TASK REQUIREMENTS
Beneath this instruction is a listing; print exactly the lines in it starting at the line that contains "def normDchCfg (_" and going through the line that contains "off := 0x0044, acc".

ENTRIES SHOWN

-- ==== Sys2Proof/Machine/Flags.lean ====
section
/-! DEFINITION. The block has no flags, condition codes or predicates (10_state.md R16). Its only status is the pair of
fault registers: their values and the level outputs of port `fault` (R13, R18; 60_exceptions.md R136, R141). -/

namespace Sys2Proof.Machine

open Sys2Proof

/-- `FCAUSE` value `NONE`: running (10_state.md R13). -/
def causeNone : BitVec 2 := 0#2

/-- `FCAUSE` value `ILLEGAL`. -/
def causeIllegal : BitVec 2 := 1#2

/-- `FCAUSE` value `BADARG`. -/
def causeBadarg : BitVec 2 := 2#2

/-- `FCAUSE` value `YRANGE`. -/
def causeYrange : BitVec 2 := 3#2

/-- The signal `halted = (FCAUSE != 0)` (R13, R18). -/
def State.halted (s : State) : Bool := s.fcause != causeNone

/-- The level outputs of port `fault`: `FCAUSE`, `FOP`, `halted` (R18; 60_exceptions.md R141). -/
def State.faultPins (s : State) : BitVec 2 × BitVec 8 × Bool := (s.fcause, s.fop, s.halted)

end Sys2Proof.Machine
end

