/-- A pixel that is in none of the run's cells keeps its value: its distances from the origin of a cell would name it
there. -/
theorem pixGet_drawRun_outside (P : Params) {x y x' y' : Nat} {text : List Byte} (fb : List Host.Cell)
    (h : ∀ k row col, k < text.length → row < 16 → col < 8 →
      ¬ ((x + 8 * k + col) % 128 = x' % 128 ∧ y + row = y')) :
    pixGet (drawRun P y x text fb) x' y' = pixGet fb x' y' := by
  refine pixGet_drawRun_other P y x' y' text x fb fun _ hlo hhi k hk => Nat.not_lt.1 fun hcol => ?_
  have hcolumn : (x + 8 * k + columnsFrom (x + 8 * k) x') % 128 = x' % 128 :=
    (columnsFrom_eq_iff (columnsFrom_lt _ _)).1 rfl
  exact h k (y' - y) (columnsFrom (x + 8 * k) x') hk (by omega) hcol ⟨hcolumn, Nat.add_sub_cancel' hlo⟩

/-- Settles O15: the command is the run of its characters, seen pixel by pixel and byte by byte. A text that is not
empty has been drawn only with `y` up to 48. -/
theorem drawtextBlitsTheRun : Obligations.DrawtextBlitsTheRun := by
  intro x y text s hlen
  refine ⟨rfl, fun h => ?_, fun htext hy =>
    takesFault_of_exec_eq_raiseFault (exec_drawtext_of_lt x hlen htext hy s)⟩
  refine ⟨_, exec_drawtext_of_le x hlen h s, rfl, ?empty, ?cells, ?otherPixels, ?otherBytes⟩
  case empty => rintro rfl; rfl
  case cells =>
    intro k hk hlast row col hrow hcol
    have hy : y.toNat ≤ 48 := h.resolve_left (List.ne_nil_of_length_pos (Nat.zero_lt_of_lt hk))
    exact pixGet_drawRun_cell _ _ row col hrow hcol (by omega) text _ s.fb k hk hlast
  case otherPixels => exact fun x' y' houtside => pixGet_drawRun_outside _ s.fb houtside
  case otherBytes =>
    exact fun a houtside => fbByte_drawRun_other _ _ a text _ s.fb fun k row col hk hrow hcol _ =>
      houtside k row col hk hrow hcol

/-! A shorter text over a longer one (R104). -/

/-- A text of at most 16 characters comes to no cell twice. -/
theorem pixGet_drawRun_cell_of_short (P : Params) (fb : List Host.Cell) (x : Nat) {y k row col : Nat}
    {text : List Byte} (hy : y ≤ 48) (hlen : text.length ≤ 16) (hk : k < text.length) (hrow : row < 16)
    (hcol : col < 8) :
    pixGet (drawRun P y x text fb) (x + 8 * k + col) (y + row) = glyphBit P text[k] row col :=
  pixGet_drawRun_cell P y row col hrow hcol (by omega) text x fb k hk fun k' _ _ => by omega

/-- Of the 16 cells from the origin on, those from the end of the text on keep their pixels. -/
theorem pixGet_drawRun_tail (P : Params) (fb : List Host.Cell) (x : Nat) {y k row col : Nat} {text : List Byte}
    (htail : text.length ≤ k) (hk : k < 16) (hcol : col < 8) :
    pixGet (drawRun P y x text fb) (x + 8 * k + col) (y + row) = pixGet fb (x + 8 * k + col) (y + row) :=
  pixGet_drawRun_outside P fb fun k' row' col' _ _ _ => by omega

/-- Settles O23. -/
theorem shorterTextLeavesTheTail : Obligations.ShorterTextLeavesTheTail := by
  intro x y long short s hy hle hlong
  have hlongDrawn := exec_drawtext_of_le x (text := long) (by omega) (.inr hy) s
  refine ⟨_, _, hlongDrawn, exec_drawtext_of_le x (text := short) (by omega) (.inr hy) _, ?own, ?tail⟩
  case own =>
    exact fun k hk row col hrow hcol => pixGet_drawRun_cell_of_short _ _ _ hy (hle.trans hlong) hk hrow hcol
  case tail =>
    intro k hk row col htail hrow hcol
    exact (pixGet_drawRun_tail _ _ _ htail (hk.trans_le hlong) hcol).trans
      (pixGet_drawRun_cell_of_short _ s.fb _ hy hlong hk hrow hcol)

/-! DRAWGRID (R103). -/

theorem exec_drawgrid (s : State) :
    exec .drawgrid s =
      .next { s with fb := renderGrid Config.params (tgCell s.draw s.tg) s.fb, draw := s.draw + 1 } := rfl

/-- DRAWGRID seen from the cell a pixel is in: its code alone decides the pixel (R103 a). -/
theorem pixGet_renderGrid_cell (P : Params) (codes : Nat → Byte) (fb : List Host.Cell) {r c row col : Nat} (hr : r < 4)
    (hc : c < 16) (hrow : row < 16) (hcol : col < 8) :
    pixGet (renderGrid P codes fb) (8 * c + col) (16 * r + row) = glyphBit P (codes (16 * r + c)) row col := by
  have hcell : cellAddr ((16 * r + row) / 16) ((8 * c + col) % 128 / 8) = 16 * r + c := by unfold cellAddr; omega
  rw [pixGet_renderGrid, rowInRange_iff.2 (by omega), Bool.true_and, hcell, show (16 * r + row) % 16 = row by omega,
    show (8 * c + col) % 8 = col by omega]

/-- Settles O18: both DRAWGRID commands find the byte of a written cell, whatever their free draws are. -/
theorem drawgridBlitsTheGrid : Obligations.DrawgridBlitsTheGrid := by
  refine ⟨rfl, fun s => ⟨_, exec_drawgrid s, rfl, ?cells, ?written, ?beyond, _, exec_drawgrid _, ?again⟩⟩
  case cells => exact fun r c row col hr hc hrow hcol => pixGet_renderGrid_cell _ _ s.fb hr hc hrow hcol
  case written => exact fun a v h => tgCell_of_read h s.draw
  case beyond => exact fun a ha => fbByte_renderGrid_other _ _ s.fb ha
  case again =>
    rintro r c row col hr hc hrow hcol ⟨v, hv⟩
    rw [pixGet_renderGrid_cell _ _ _ hr hc hrow hcol, pixGet_renderGrid_cell _ _ _ hr hc hrow hcol,
      tgCell_of_read hv, tgCell_of_read hv]
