-- ==== Sys2Proof/Machine/RegMap.lean ====
section
/-! DEFINITION. The register map: every register the manual's tables list, with its offset, access code, reset value and writable bits. -/
namespace Sys2Proof.Machine

/-- The access codes of R8, with the two addresses of a guarded pair (R534) and a code for command registers, whose writes are taken by an operation and which read zero. -/
inductive Acc where
  | ro | rw | pw | sq | lk | g2a | g2f | cmd
deriving DecidableEq, Repr

/-- Whether a register is one word of a 64-bit pair (R529). -/
inductive PairPos where
  | none | lo | hi
deriving DecidableEq, Repr

/-- One row of a register table: `n` registers at stride `s`, each of `m` registers at stride `t`. -/
structure Desc where
  off : Nat
  acc : Acc
  rst : Nat → Nat → Nat → Nat
  mask : Nat := 0xFFFFFFFF
  n : Nat := 1
  s : Nat := 4
  m : Nat := 1
  t : Nat := 4
  norm : Nat → Nat → Nat → Nat := fun _ _ v => v
  pair : PairPos := .none

/-- The block number of a register key. -/
def keyBlock (k : Nat) : Nat := k / 0x10000

/-- The offset of a register key in its block. -/
def keyOff (k : Nat) : Nat := k % 0x10000

/-- The indices at which an offset falls in a row, if it does. -/
def Desc.idx (d : Desc) (off : Nat) : Option (Nat × Nat) :=
  if off < d.off then .none
  else
    let y := off - d.off
    let i := if d.n = 1 then 0 else y / d.s
    let r := y - i * d.s
    let j := r / d.t
    if i < d.n ∧ j < d.m ∧ r = j * d.t then some (i, j) else .none

/-- The first row that holds an offset, with its indices. -/
def findDesc (l : List Desc) (off : Nat) : Option (Desc × Nat × Nat) :=
  match l with
  | [] => .none
  | d :: r => match d.idx off with
    | some (i, j) => some (d, i, j)
    | .none => findDesc r off

/-- TB_CTRL: out-of-range fields take the nearer limit; LOCK_MODE 2 and 3 store 0 (R66, R42). -/
def normTbCtrl (_ _ v : Nat) : Nat :=
  let lc := clampN 1 15 (v / 2 ^ 28 % 16)
  let tol := clampN 1 10000 (v / 2 ^ 14 % 2 ^ 14)
  let gate := clampN 10 1000 (v / 16 % 1024)
  let m := v % 4
  lc * 2 ^ 28 + tol * 2 ^ 14 + gate * 16 + v / 4 % 4 * 4 + (if 2 ≤ m then 0 else m)

/-- MODE of OUT_CFG is reserved on the outputs that are no SYSREF (R67, R9). -/
def normOutCfg (i _ v : Nat) : Nat := if 4 ≤ i ∧ i ≤ 9 then v else v / 2 ^ 31 * 2 ^ 31 + v % 2 ^ 28

/-- PPS_WIN clamps to 100 to 1,000,000 ns (R64). -/
def normPpsWin (_ _ v : Nat) : Nat := clampN 100 1000000 v

/-- The reserved bits of a staged window entry store zero: WIN_HI keeps [7:0], WIN_CTRL clears [26] and [15:10] (R538). -/
def normWin (_ j v : Nat) : Nat :=
  if j = 2 then v % 256
  else if j = 3 then v / 2 ^ 27 * 2 ^ 27 + v / 2 ^ 16 % 1024 * 2 ^ 16 + v % 1024
  else v

/-- SHAKE256 of 8,192 zero bytes, the digest of the empty window table (R542, R544). -/
def rstWinDigest (_ i _ : Nat) : Nat :=
  nth [0xEF2BAA71, 0x6AF4D87B, 0xC3DD7C34, 0xCD6F97C8, 0x0F056325, 0x1934B0F1, 0x11E0425E, 0xCDF80004] i 0

/-- LANE_INFO_i of group g: PHYS is 13g + i at reset (R139). -/
def rstLaneInfo (b i _ : Nat) : Nat := 13 * (b - 8) + i

/-- CW_CTRL: the LOG2 fields take the nearer limit of 4 to 12 (R381). -/
def normCwCtrl (_ _ v : Nat) : Nat :=
  v / 2 ^ 31 * 2 ^ 31 + clampN 4 12 (v / 256 % 16) * 256 + clampN 4 12 (v % 16)

/-- The device setup digest of no setups: SHAKE256 over 64 digests of 32 zero bytes (R380). -/
def rstSdigest (_ i _ : Nat) : Nat :=
  nth [0xEE4BB1F0, 0xC28043AF, 0x09E8AC33, 0xC389EF4F, 0x43B101C8, 0x2298AB46, 0x57D4DCAE, 0x7C750A04] i 0


/-- HK_PERIOD takes the nearer limit of 10 to 1,000 ms (R402). -/
def normHkPeriod (_ _ v : Nat) : Nat := clampN 10 1000 (v % 1024)

/-- CL_MAP_m: byte j is 4m + j (R334). -/
def rstClMap (_ m _ : Nat) : Nat := 0x03020100 + 0x04040404 * m

/-- MC_CTRL: AGE_LIMIT takes the nearer limit of 2 to 64 µs (R461). -/
def normMcCtrl (_ _ v : Nat) : Nat := v / 2 ^ 31 * 2 ^ 31 + v / 2 ^ 24 % 32 * 2 ^ 24 + clampN 2 63 (v % 64)

/-- PORT_REG_p: BURST − 1 and RATE of the table of R440. -/
def rstPortReg (_ p _ : Nat) : Nat :=
  if p < 6 then 255 * 65536 + 56
  else if p < 10 then 63 * 65536 + 32
  else if p < 18 then 63 * 65536 + 16
  else if p = 18 ∨ p = 22 then 63 * 65536 + 64
  else if p = 19 ∨ p = 20 then 63 * 65536 + 40
  else if p = 21 then 63 * 65536 + 8
  else 63 * 65536 + 16

/-- The reset base of the ring of S(k): 0x0002_0000_0000 + k × 0x31AC_0000 (R453). -/
def ringBase (k : Nat) : Nat := 0x200000000 + k * 0x31AC0000
def rstRbaseLo (_ k _ : Nat) : Nat := ringBase k % 2 ^ 32
def rstRbaseHi (_ k _ : Nat) : Nat := ringBase k / 2 ^ 32

/-- FL_CTRL: PLAN_MARGIN 70 to 150, T_OVER 85 to 115, SHED_DWELL 10 to 10,000 (R432). -/
def normFlCtrl (_ _ v : Nat) : Nat :=
  clampN 70 150 (v / 2 ^ 24) * 2 ^ 24 + clampN 85 115 (v / 65536 % 256) * 65536 + clampN 10 10000 (v % 65536)

/-- AGE_SEL takes the nearer limit of 0 to 95 (R432). -/
def normAgeSel (_ _ v : Nat) : Nat := clampN 0 95 (v % 128)

/-- SEEP_CTRL: ROT_PERIOD 1 to 3,600 s (R432). -/
def normSeepCtrl (_ _ v : Nat) : Nat := v / 2 ^ 31 * 2 ^ 31 + clampN 1 3600 (v % 4096)

/-- SCRUB_HOURS 1 to 168 (R432). -/
def normScrubCtrl (_ _ v : Nat) : Nat := clampN 1 168 (v % 256)

/-- MARCH_PERIOD 10 to 65,535 s (R432). -/
def normMarchCtrl (_ _ v : Nat) : Nat := clampN 10 65535 (v % 65536)

/-- The fused boot voltage in mV: the manual gives no number (log entry 3). -/
def fusedVddBoot : Nat := 750
def rstVddBoot (_ _ _ : Nat) : Nat := fusedVddBoot
def rstVddNow (_ _ _ : Nat) : Nat := fusedVddBoot * 65536 + fusedVddBoot

/-- The log head of an empty log: SHAKE256 over 64 zero bytes (R425). -/
def rstLogHead (_ i _ : Nat) : Nat :=
  nth [0x7EA5F2EA, 0x9E9487DE, 0x4753918B, 0xBF5308EB, 0x91FA6418, 0x89236C55, 0xD708ECB4, 0xD9666A36] i 0

/-- EVD_CTRL: PERIOD takes the nearer limit of 1 to 600 (R565). -/
def normEvdCtrl (_ _ v : Nat) : Nat := v / 2 ^ 31 * 2 ^ 31 + clampN 1 600 (v % 1024)

/-- The image store digest of no images: SHAKE256 over nothing (R557, R565). -/
def rstStoreDigest (_ i _ : Nat) : Nat :=
  nth [0x46B9DD2B, 0x0BA88D13, 0x233B3FEB, 0x743EEB24, 0x3FCD52EA, 0x62B81B82, 0xB50C2764, 0x6ED5762F] i 0

/-- CTX_CFG: LOG2BLK takes the nearer limit of 12 to 16 within its field (R482). -/
def normCtxCfg (_ _ v : Nat) : Nat :=
  v / 2 ^ 31 * 2 ^ 31 + v / 2 ^ 24 % 8 * 2 ^ 24 + clampN 12 15 (v / 2 ^ 16 % 16) * 2 ^ 16 + v % 2 ^ 16

/-- DMA_CTRL: LEASE_US takes the nearer limit of 1 to 10,000 (R499). -/
def normDmaCtrl (_ _ v : Nat) : Nat := clampN 1 10000 (v % 2 ^ 14)

/-- DCH_CFG: CPL_LOG2 takes the nearer limit of 4 to 12 (R499). -/
def normDchCfg (_ _ v : Nat) : Nat := v / 2 ^ 31 * 2 ^ 31 + v / 2 ^ 28 % 4 * 2 ^ 28 + clampN 4 12 (v / 256 % 16) * 256
/-! ### System block (R37, R527, R536) -/
abbrev Reg.DEV_ID : Nat := 0x0
abbrev Reg.DEV_VENDOR : Nat := 0x4
abbrev Reg.DEV_SERIAL_LO : Nat := 0x8
abbrev Reg.DEV_SERIAL_HI : Nat := 0xC
abbrev Reg.COND_STATUS : Nat := 0x40
abbrev Reg.COND_SOURCE : Nat := 0x44
abbrev Reg.LW_STAT (i : Nat) : Nat := 0x1000 + 8 * i
abbrev Reg.LW_INFO (i : Nat) : Nat := 0x1004 + 8 * i

/-- Rows of System block (R37, R527, R536), part 1. -/
def descs_sys_0 : List Desc := [
  { off := 0x0000, acc := .ro, rst := fun _ _ _ => 0x61482143 },
  { off := 0x0004, acc := .ro, rst := fun _ _ _ => 0x00004B4D },
  { off := 0x0008, acc := .ro, rst := fun _ _ _ => 0, pair := .lo },
  { off := 0x000C, acc := .ro, rst := fun _ _ _ => 0, pair := .hi },
  { off := 0x0040, acc := .sq, rst := fun _ _ _ => 0x2, mask := 0xE },
  { off := 0x0044, acc := .ro, rst := fun _ _ _ => 0 },
  { off := 0x1000, acc := .sq, rst := fun _ _ _ => 0, mask := 0x1, n := 64, s := 8 },
  { off := 0x1004, acc := .ro, rst := fun _ _ _ => 0, n := 64, s := 8 }]

/-- System block (R37, R527, R536): its rows. -/
def descs_sys : List Desc := descs_sys_0

/-! ### Timebase (R64 to R67) -/
abbrev Reg.TB_STATUS : Nat := 0x10000
abbrev Reg.TB_CTRL : Nat := 0x10004
abbrev Reg.REF_RATIO : Nat := 0x10008
abbrev Reg.LOCK_MEAS : Nat := 0x1000C
abbrev Reg.PERIOD_LO : Nat := 0x10010
abbrev Reg.PERIOD_HI : Nat := 0x10014
abbrev Reg.REM_NUM : Nat := 0x10018
abbrev Reg.REM_DEN : Nat := 0x1001C
abbrev Reg.PPS_FRAC_LO : Nat := 0x10024
abbrev Reg.PPS_FRAC_HI : Nat := 0x10028
abbrev Reg.PPS_WIN : Nat := 0x1002C
abbrev Reg.PPS_RESID_LO : Nat := 0x10030
abbrev Reg.PPS_RESID_HI : Nat := 0x10034
abbrev Reg.PPS_SEC_LO : Nat := 0x10038
abbrev Reg.PPS_SEC_HI : Nat := 0x1003C
abbrev Reg.TOD_NEXT_LO : Nat := 0x10040
abbrev Reg.TOD_NEXT_HI : Nat := 0x10044
abbrev Reg.TOD_CMD : Nat := 0x10048
abbrev Reg.TOD_RESULT : Nat := 0x1004C
abbrev Reg.TIME_NOW (i : Nat) : Nat := 0x10050 + 4 * i
abbrev Reg.OUT_SYNC_AT_LO : Nat := 0x10080
abbrev Reg.OUT_SYNC_AT_HI : Nat := 0x10084
abbrev Reg.OUT_SYNC_MASK : Nat := 0x10088
abbrev Reg.OUT_SYNC_CMD : Nat := 0x1008C
abbrev Reg.OUT_SYNC_LATE : Nat := 0x10090
abbrev Reg.PTP_RX_LAT : Nat := 0x100C0
abbrev Reg.PTP_TX_LAT : Nat := 0x100C4
abbrev Reg.PTP_TS_ID : Nat := 0x100C8
abbrev Reg.PTP_DROPS : Nat := 0x100CC
abbrev Reg.PTP_TS (i : Nat) : Nat := 0x100D0 + 4 * i
abbrev Reg.OUT_CFG (i : Nat) : Nat := 0x10100 + 16 * i
abbrev Reg.OUT_DELAY (i : Nat) : Nat := 0x10104 + 16 * i
abbrev Reg.OUT_SSC (i : Nat) : Nat := 0x10108 + 16 * i
abbrev Reg.OUT_SSC_AUX (i : Nat) : Nat := 0x101A8 + 16 * i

REPLY TO THE EXERCISE
def normDchCfg (_ _ v : Nat) : Nat := v / 2 ^ 31 * 2 ^ 31 + v / 2 ^ 28 % 4 * 2 ^ 28 + clampN 4 12 (v / 256 % 16) * 256
/-! ### System block (R37, R527, R536) -/
abbrev Reg.DEV_ID : Nat := 0x0
abbrev Reg.DEV_VENDOR : Nat := 0x4
abbrev Reg.DEV_SERIAL_LO : Nat := 0x8
abbrev Reg.DEV_SERIAL_HI : Nat := 0xC
abbrev Reg.COND_STATUS : Nat := 0x40
abbrev Reg.COND_SOURCE : Nat := 0x44
abbrev Reg.LW_STAT (i : Nat) : Nat := 0x1000 + 8 * i
abbrev Reg.LW_INFO (i : Nat) : Nat := 0x1004 + 8 * i

/-- Rows of System block (R37, R527, R536), part 1. -/
def descs_sys_0 : List Desc := [
  { off := 0x0000, acc := .ro, rst := fun _ _ _ => 0x61482143 },
  { off := 0x0004, acc := .ro, rst := fun _ _ _ => 0x00004B4D },
  { off := 0x0008, acc := .ro, rst := fun _ _ _ => 0, pair := .lo },
  { off := 0x000C, acc := .ro, rst := fun _ _ _ => 0, pair := .hi },
  { off := 0x0040, acc := .sq, rst := fun _ _ _ => 0x2, mask := 0xE },
  { off := 0x0044, acc := .ro, rst := fun _ _ _ => 0 },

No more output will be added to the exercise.